Legalizzare la cannabis converrebbe allo Stato e ai cittadini italiani da molti punti di vista, anche se la politica italiana si è sempre dimostrata timida su questa strada. A dirlo sono due nuove ricerche sulle prospettive economiche e i risvolti giuridici della legalizzazione della cannabis presentato dall’Università degli Studi di Messina durante il webinar “Cannabis? Meglio parlarne”, organizzato dal Dipartimento di Scienze cognitive, psicologiche, pedagogiche e degli studi culturali, in collaborazione con la campagna Meglio Legale. Il lavoro è stato presentato dai Professori Ferdinando Ofria, Docente di Politica Economica, e Piero David, ricercatore di Economia applicata.
I vantaggi
“La regolamentazione del commercio della cannabis porta a una limitazione e una correzione del fenomeno” ha detto il Professor Ferdinando Ofria, che ha continuato: “In primo luogo si assicura un miglioramento qualitativo del prodotto – attualmente la vendita di cannabis è in mano alla criminalità, (a parte i prodotti farmaceutici destinati alle terapie di alcune malattie, ndr) quindi non vi è controllo e in molti casi il prodotto può contenere sostanze dannose come il piombo, spesso aggiunto per aumentare il peso. Attraverso un processo di legalizzazione questo mercato può aumentare il gettito fiscale, come per le sigarette ci sarà un elevato ingresso di denaro attraverso le imposte. Il nostro studio evidenzia fino a 6 miliardi di gettito fiscale aggiuntivo per lo Stato sottratto alle criminalità organizzate”.
I limiti del proibizionismo
I professori evidenziano come il proibizionismo non ha portato a una riduzione del consumo, la regolamentazione del fenomeno porterebbe invece dei benefici diretti e indiretti, tra questi ultimi, da non sottovalutare, la segmentazione del mercato e il contrasto alle mafie che si sommano al già citato controllo del prodotto.
Nel merito dello studio è sceso l’economista Piero David: “Se si analizza il consumo di Cannabis nel nostro paese si evidenzia subito come questa sia la sostanza più diffusa sul mercato illegale. Ciò risulta evidente, oltre che dalle inchieste condotte sui consumatori, anche dal posto che la sostanza ricopre nelle azioni di contrasto: il 58% delle operazioni antidroga sono per la cannabis che ricopre il 96% dei quantitativi sequestrati.”

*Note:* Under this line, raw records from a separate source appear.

@[simp] theorem arcAdvance_keeps {s0 s : State} (a : Nat) (h : Keeps s0 s) : Keeps s0 (State.arcAdvance s a) := by
  unfold State.arcAdvance
  repeat' first
    | (extract_lets +onlyGivenNames x
       try (have hx : Keeps s0 x := (by
         simp only [x]
         repeat' first
           | (simp (maxDischargeDepth := 60) +contextual only [arcRoom_keeps, setArc_keeps, keeps_mk, plain_keeps, keeps_ite, keeps_foldl, keeps_foldl_fst, apply_ite
      Prod.fst, apply_ite Prod.snd, implies_true, and_self, *]
              done)
           | refine keeps_foldl ?_ (fun s b hs => ?_)
           | refine keeps_foldl_fst ?_ (fun p b hp => ?_)
           | split))
       try (have hx : Keeps s0 x.1 := (by simp (maxDischargeDepth := 60) +contextual only [x, arcRoom_keeps, setArc_keeps, keeps_mk, plain_keeps, keeps_ite, keeps_foldl, keeps_foldl_fst, apply_ite
      Prod.fst, apply_ite Prod.snd, implies_true, and_self, *]))
       clear_value x)
    | (simp (maxDischargeDepth := 60) +contextual only [arcRoom_keeps, setArc_keeps, keeps_mk, plain_keeps, keeps_ite, keeps_foldl, keeps_foldl_fst, apply_ite
      Prod.fst, apply_ite Prod.snd, implies_true, and_self, *]
       done)
    | refine keeps_foldl ?_ (fun s b hs => ?_)
    | refine keeps_foldl_fst ?_ (fun p b hp => ?_)
    | refine each_keeps ?_ (fun s i hs => ?_)
    | (split
       all_goals try (rename_i heq
                      have hk := keeps_pair (s0 := s0) heq (by clear heq; simp (maxDischargeDepth := 60) +contextual only [arcRoom_keeps, setArc_keeps, keeps_mk, plain_keeps, keeps_ite, keeps_foldl, keeps_foldl_fst, apply_ite
      Prod.fst, apply_ite Prod.snd, implies_true, and_self, *])
                      clear heq))

@[simp] theorem arcPut_keeps {s0 s : State} (a : Nat) (v : Word) (h : Keeps s0 s) : Keeps s0 (State.arcPut s a v) := by
  unfold State.arcPut
  repeat' first
    | (extract_lets +onlyGivenNames x
       try (have hx : Keeps s0 x := (by
         simp only [x]
         repeat' first
           | (simp (maxDischargeDepth := 60) +contextual only [arcAdvance_keeps, memWrite_keeps, arcSettle_keeps, keeps_mk, plain_keeps, keeps_ite, keeps_foldl,
      keeps_foldl_fst, apply_ite Prod.fst, apply_ite Prod.snd, implies_true, and_self, *]
              done)
           | refine keeps_foldl ?_ (fun s b hs => ?_)
           | refine keeps_foldl_fst ?_ (fun p b hp => ?_)
           | split))
       try (have hx : Keeps s0 x.1 := (by simp (maxDischargeDepth := 60) +contextual only [x, arcAdvance_keeps, memWrite_keeps, arcSettle_keeps, keeps_mk, plain_keeps, keeps_ite, keeps_foldl,
      keeps_foldl_fst, apply_ite Prod.fst, apply_ite Prod.snd, implies_true, and_self, *]))
       clear_value x)
    | (simp (maxDischargeDepth := 60) +contextual only [arcAdvance_keeps, memWrite_keeps, arcSettle_keeps, keeps_mk, plain_keeps, keeps_ite, keeps_foldl,
      keeps_foldl_fst, apply_ite Prod.fst, apply_ite Prod.snd, implies_true, and_self, *]
       done)
    | refine keeps_foldl ?_ (fun s b hs => ?_)
    | refine keeps_foldl_fst ?_ (fun p b hp => ?_)
    | refine each_keeps ?_ (fun s i hs => ?_)
    | (split
       all_goals try (rename_i heq
                      have hk := keeps_pair (s0 := s0) heq (by clear heq; simp (maxDischargeDepth := 60) +contextual only [arcAdvance_keeps, memWrite_keeps, arcSettle_keeps, keeps_mk, plain_keeps, keeps_ite, keeps_foldl,
      keeps_foldl_fst, apply_ite Prod.fst, apply_ite Prod.snd, implies_true, and_self, *])
                      clear heq))

@[simp] theorem arcPut2_keeps {s0 s : State} (a : Nat) (v : Word) (u : Word) (h : Keeps s0 s) : Keeps s0 (State.arcPut2 s a v u) := by
  unfold State.arcPut2
  repeat' first
    | (extract_lets +onlyGivenNames x
       try (have hx : Keeps s0 x := (by
         simp only [x]
         repeat' first
           | (simp (maxDischargeDepth := 60) +contextual only [arcAdvance_keeps, memWrite_keeps, arcSettle_keeps, keeps_mk, plain_keeps, keeps_ite, keeps_foldl,
      keeps_foldl_fst, apply_ite Prod.fst, apply_ite Prod.snd, implies_true, and_self, *]
              done)
           | refine keeps_foldl ?_ (fun s b hs => ?_)
           | refine keeps_foldl_fst ?_ (fun p b hp => ?_)
           | split))
       try (have hx : Keeps s0 x.1 := (by simp (maxDischargeDepth := 60) +contextual only [x, arcAdvance_keeps, memWrite_keeps, arcSettle_keeps, keeps_mk, plain_keeps, keeps_ite, keeps_foldl,
      keeps_foldl_fst, apply_ite Prod.fst, apply_ite Prod.snd, implies_true, and_self, *]))
       clear_value x)
    | (simp (maxDischargeDepth := 60) +contextual only [arcAdvance_keeps, memWrite_keeps, arcSettle_keeps, keeps_mk, plain_keeps, keeps_ite, keeps_foldl,
      keeps_foldl_fst, apply_ite Prod.fst, apply_ite Prod.snd, implies_true, and_self, *]
       done)
    | refine keeps_foldl ?_ (fun s b hs => ?_)
    | refine keeps_foldl_fst ?_ (fun p b hp => ?_)
    | refine each_keeps ?_ (fun s i hs => ?_)
    | (split
       all_goals try (rename_i heq
                      have hk := keeps_pair (s0 := s0) heq (by clear heq; simp (maxDischargeDepth := 60) +contextual only [arcAdvance_keeps, memWrite_keeps, arcSettle_keeps, keeps_mk, plain_keeps, keeps_ite, keeps_foldl,
      keeps_foldl_fst, apply_ite Prod.fst, apply_ite Prod.snd, implies_true, and_self, *])
                      clear heq))

@[simp] theorem arcPuts_keeps {s0 s : State} (a : Nat) (x0 : List Word) (h : Keeps s0 s) : Keeps s0 (State.arcPuts s a x0) := by
  induction h' : x0.length using Nat.strong_induction_on generalizing s x0 with
  | _ n ih =>
    match x0 with
    | [] => exact h
    | [v] => unfold State.arcPuts; split_ifs <;> simp [h]
    | v :: u :: vs =>
      unfold State.arcPuts
      dsimp only
      split_ifs
      · exact h
      · exact ih _ (by simp at h'; omega) _ (arcPut2_keeps _ _ _ h) rfl
      · exact ih _ (by simp at h' ⊢; omega) _ (arcPut_keeps _ _ h) rfl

Costi e benefici della legalizzazione
La legalizzazione porterebbe dunque maggiore gettito fiscale: “Si potrebbe pensare a un’aliquota simile a quella adoperata per i tabacchi che si attesta sul 75% del prezzo di vendita, o simile a quella per l’alcol (35%) a seconda dell’effetto di spiazzamento che si vuole ottenere sul mercato illegale della cannabis. Con aliquota simile al tabacco, ci sarebbe un maggiore gettito fiscale ma sarebbe ancora alto il livello di criminalità, perché il prezzo della sostanza legale sarebbe più alto del prezzo del mercato nero” ha spiegato Piero David. “Prendendo ad esempio l’esperienza del Colorado e proiettando i dati sulla popolazione italiana (Colorado 5,6 milioni di abitanti/Italia, 60,4 milioni) con un peso fiscale totale del 32% (accise, tasse statali e locali), il gettito per una popolazione di 60,4 milioni di abitanti sarebbe 3,26 miliardi di euro e un fatturato superiore ai 10 miliardi di euro, un valore in linea con quello stimato sulla base dei sequestri” ha concluso il professor David nella sua presentazione.
L’esempio americano
Piero David si è poi concentrato sul confronto con il mercato legale della cannabis negli Usadove nel 2019 sono stati 340mila i lavoratori impegnati in questo mercato. Dal 2018 al 2019 il settore della cannabis ha generato negli stati americani che ne hanno introdotto la vendita quasi 82mila nuovi posti di lavoro, i salari complessivi del mercato legale nel 2019 ammontano a 12,4 miliardi di dollari. Se si verificasse una piena legalizzazione in tutti i 50 stati si creerebbero oltre 1,46 milioni di posti di lavoro che, secondo le stime, aumenterebbero a 1,63 milioni entro il 2025. Considerando l’esperienza americana e provando a paragonarla al mercato italiano, gli economisti hanno stimato che in primo luogo ci sarebbe una riduzione delle spese statali per la proibizione della produzione e della vendita. Sarebbero quindi inferiori le spese per le forze dell’ordine, magistratura e sistema carcerario. Per questa attività lo studio di Ofria e David stima un risparmio nel nostro Paese di 600 milioni di euro.